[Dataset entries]
━━━━━━━━━━━━━━━━

/-- After `n` updates the distance is `n` steps smaller, or within the band (R229). -/
theorem near_iterate (acc v : Word) (hv0 : -127 ≤ v.toInt) (hv1 : v.toInt ≤ 127) (ha0 : -16256 ≤ acc.toInt)
    (ha1 : acc.toInt ≤ 16256) (n : Nat) :
    (-16256 ≤ ((fun x => averageBurst x v)^[n] acc).toInt ∧ ((fun x => averageBurst x v)^[n] acc).toInt ≤ 16256) ∧
      Near v ((fun x => averageBurst x v)^[n] acc) (max 127 (32512 - n)) := by
  induction n with
  | zero =>
    refine ⟨⟨ha0, ha1⟩, ?_⟩
    unfold Near
    simp only [Function.iterate_zero, id_eq]
    omega
  | succ n ih =>
    obtain ⟨⟨h0, h1⟩, hnear⟩ := ih
    rw [Function.iterate_succ_apply']
    have hstep := near_averageBurst _ v _ hv0 hv1 h0 h1 hnear
    refine ⟨averageBurst_range _ v hv0 hv1 h0 h1, ?_⟩
    obtain ⟨hlo, hhi⟩ := hstep
    constructor <;> omega

/-! ## The integrator (R229) -/

/-- One update over the integers, for any accumulator. -/
theorem averageBurst_eq_burstUpdate (acc v : Word) : averageBurst acc v = burstUpdate acc v := by
  have h127 : (127 : Word).toInt = 127 := rfl
  have h128 : (128 : Word).toInt = 128 := rfl
  have hdiv : tdiv (acc * 127) 128 = BitVec.ofInt 32 ((wrap32 (acc.toInt * 127)).tdiv 128) := by
    apply eq_ofInt_of_toInt
    rw [tdiv_toInt_of_pos _ _ (by decide), BitVec.toInt_mul, h127, h128]
    rfl
  rw [averageBurst, hdiv, burstUpdate, BitVec.ofInt_add, BitVec.ofInt_toInt]

/-- The integer a sample's index is, for a base in the field (R81, R229). -/
theorem input_add_wordOf (e : Scan) (base : Word) (start : Int) (t : Nat) (hbase : base.toInt = start) (h0 : 0 ≤ start)
    (h1 : start < 2 ^ 20) (ht : t < 2 ^ 20) : e.input (base + wordOf t) = inputAt e.cfg e.inp (start + (t : Nat)) := by
  have hword : (wordOf t).toInt = t := wordOf_toInt t (by omega)
  rw [input_eq_inputAt, add_toInt _ _ (by rw [hbase, hword]; constructor <;> omega), hbase, hword]

/-- How many of the first `n` samples of the burst go to bucket `k`: every fourth, from the first with `t mod 4 = k`. -/
def bucketCount (c : Config) (k n : Nat) : Nat := (n + 3 - (k + 4 - cbBeg c % 4) % 4) / 4

/-- The next sample of the burst goes to its bucket alone (R229). -/
theorem rowAt_integrated (e : Scan) (base : Word) (start : Int) (hbase : base.toInt = start) (h0 : 0 ≤ start)
    (h1 : start < 2 ^ 20) (old row : BurstRow) (n : Nat) (hn : n < 40)
    (h : ∀ k < 4, rowAt row k = Claims.burstBucket e.cfg e.inp start k (rowAt old k) (bucketCount e.cfg k n)) (k : Nat)
    (hk : k < 4) :
    rowAt (rowSet row (cbBeg e.cfg + n) (averageBurst (rowAt row (cbBeg e.cfg + n))
      (e.input (base + wordOf (cbBeg e.cfg + n))))) k =
      Claims.burstBucket e.cfg e.inp start k (rowAt old k) (bucketCount e.cfg k (n + 1)) := by
  have hcb : cbBeg e.cfg = 97 := by
    rcases hres_cases e.cfg with h | h <;> simp [cbBeg, ns2pos, h, fpNs, syncNs, bwNs, lineNs, cbNs, bpNs, avNs]
  have hmod : rowAt row (cbBeg e.cfg + n) = rowAt row ((cbBeg e.cfg + n) % 4) := (rowAt_mod ..).symm
  rw [rowAt_rowSet]
  split
  · next hmine =>
    have hk' : (cbBeg e.cfg + n) % 4 = k := by omega
    have hcount : bucketCount e.cfg k (n + 1) = bucketCount e.cfg k n + 1 := by
      unfold bucketCount
      omega
    have hindex : cbBeg e.cfg + n = cbBeg e.cfg + (k + 4 - cbBeg e.cfg % 4) % 4 + 4 * bucketCount e.cfg k n := by
      unfold bucketCount
      omega
    rw [hmod, hk', h k hk, averageBurst_eq_burstUpdate, hcount, Claims.burstBucket,
      input_add_wordOf e base start _ hbase h0 h1 (by omega), ← hindex]
  · next hother =>
    have hcount : bucketCount e.cfg k (n + 1) = bucketCount e.cfg k n := by
      unfold bucketCount
      omega
    rw [h k hk, hcount]
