-- ==== Sys2Proof/Machine/Rssi.lean ====
section
/-! DEFINITION. The RSSI calibration search (43_rssi): the decision table, one step, and the dBm table. -/

namespace Sys2Proof.Machine

/-- `DOWN[n]` (R250): the successor when the signal is not above the threshold. -/
def rssiDown (n : Fin 6) : RssiNode :=
  match n with
  | 0 => .bucket 0
  | 1 => .node 0
  | 2 => .bucket 2
  | 3 => .node 1
  | 4 => .bucket 4
  | 5 => .node 4

/-- `UP[n]` (R250): the successor when the signal is above the threshold. -/
def rssiUp (n : Fin 6) : RssiNode :=
  match n with
  | 0 => .bucket 1
  | 1 => .node 2
  | 2 => .bucket 3
  | 3 => .node 5
  | 4 => .bucket 5
  | 5 => .bucket 6

/-- The successor of a node (R253). -/
def rssiNext (n : Fin 6) (above : Bool) : RssiNode := if above then rssiUp n else rssiDown n

/-- `rssi_step(above)` (R253). After termination the receive service skips it (R187), so a terminal
`RSSI_NODE` stays. -/
def State.rssiStep (s : State) (above : Bool) : State :=
  match s.rssiNode with
  | .bucket _ => s
  | .node n =>
    match rssiNext n above with
    | .node m => { s with rssiNode := .node m }.bus (.setRssi s.cfg.rssiCode[m])
    | .bucket j => { s with rssiNode := .bucket j }

/-- `DBM[j]` as an i8 (R255). -/
def dbm (j : Fin 7) : BitVec 8 :=
  match j with
  | 0 => -106
  | 1 => -100
  | 2 => -94
  | 3 => -88
  | 4 => -82
  | 5 => -76
  | 6 => -70

/-- The result word of RDRSSI (R141): `sext_16` of the bucket's dBm, or 0 before termination. -/
def RssiNode.reading (r : RssiNode) : Half :=
  match r with
  | .node _ => 0x0000
  | .bucket j => (dbm j).signExtend 16

end Sys2Proof.Machine
end

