-- ==== Sys2Proof/Machine/Step.lean ====
section
/-! DEFINITION. One step of the machine, and the placing of a table word for the next step. -/

namespace Sys2Proof.Machine

/-- One atomic step (R71): a host operation or an interrupt service. -/
def step (s : State) : Host.Outcome State Fault Refusal := s.markedStep

/-- `s` with the table word placed where `step` takes its next instruction from. -/
def State.withFetchWord (s : State) (nbits w : Nat) : State := s.placeWord nbits w

end Sys2Proof.Machine
end

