-- ==== Sys2Proof/Machine/Core.lean ====
section
/-! DEFINITION. The machine as the host runs it. -/

def Sys2Proof.core : Host.Core := { State := Sys2Proof.Machine.State, Fault := Sys2Proof.Machine.Fault, Refusal := Sys2Proof.Machine.Refusal, step := Sys2Proof.Machine.step, reset := Sys2Proof.Machine.State.reset }
end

━━━━━━━━━━━━━━━━

Nothing but the lines from the one with "-- ==== Sys2Proof/Machine/Step.lean" through the last line of the records above should be retyped, and those word for word.

-- ==== Sys2Proof/Machine/Step.lean ====
section
/-! DEFINITION. One step of the machine, and the placing of a table word for the next step. -/

namespace Sys2Proof.Machine

/-- One atomic step (R71): a host operation or an interrupt service. -/
def step (s : State) : Host.Outcome State Fault Refusal := s.markedStep

/-- `s` with the table word placed where `step` takes its next instruction from. -/
def State.withFetchWord (s : State) (nbits w : Nat) : State := s.placeWord nbits w

end Sys2Proof.Machine
end

-- ==== Sys2Proof/Machine/Core.lean ====
section
/-! DEFINITION. The machine as the host runs it. -/

def Sys2Proof.core : Host.Core := { State := Sys2Proof.Machine.State, Fault := Sys2Proof.Machine.Fault, Refusal := Sys2Proof.Machine.Refusal, step := Sys2Proof.Machine.step, reset := Sys2Proof.Machine.State.reset }
end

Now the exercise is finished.